TASK STATEMENT:
Line by line, please look for the word "field" in the following records, then copy each line you find it in.

PROVIDED RECORDS:
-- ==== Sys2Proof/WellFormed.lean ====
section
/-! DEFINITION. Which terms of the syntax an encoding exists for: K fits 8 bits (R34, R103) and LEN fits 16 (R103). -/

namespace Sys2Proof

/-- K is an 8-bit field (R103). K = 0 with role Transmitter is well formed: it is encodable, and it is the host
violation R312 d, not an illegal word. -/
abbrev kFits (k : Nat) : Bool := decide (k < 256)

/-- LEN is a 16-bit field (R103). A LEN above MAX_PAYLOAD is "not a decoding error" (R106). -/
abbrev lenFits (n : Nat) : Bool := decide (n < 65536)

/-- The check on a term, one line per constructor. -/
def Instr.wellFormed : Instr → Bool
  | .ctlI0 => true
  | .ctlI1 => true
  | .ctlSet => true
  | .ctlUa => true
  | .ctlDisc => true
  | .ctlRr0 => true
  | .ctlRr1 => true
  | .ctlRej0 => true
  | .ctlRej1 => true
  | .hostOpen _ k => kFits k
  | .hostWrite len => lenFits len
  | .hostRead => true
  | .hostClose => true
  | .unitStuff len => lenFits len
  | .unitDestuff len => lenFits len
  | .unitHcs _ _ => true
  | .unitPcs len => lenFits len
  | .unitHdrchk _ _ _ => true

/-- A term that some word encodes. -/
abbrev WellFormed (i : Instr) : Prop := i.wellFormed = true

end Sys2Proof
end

RESULT OF THE EXERCISE:
/-- K is an 8-bit field (R103). K = 0 with role Transmitter is well formed: it is encodable, and it is the host
/-- LEN is a 16-bit field (R103). A LEN above MAX_PAYLOAD is "not a decoding error" (R106). -/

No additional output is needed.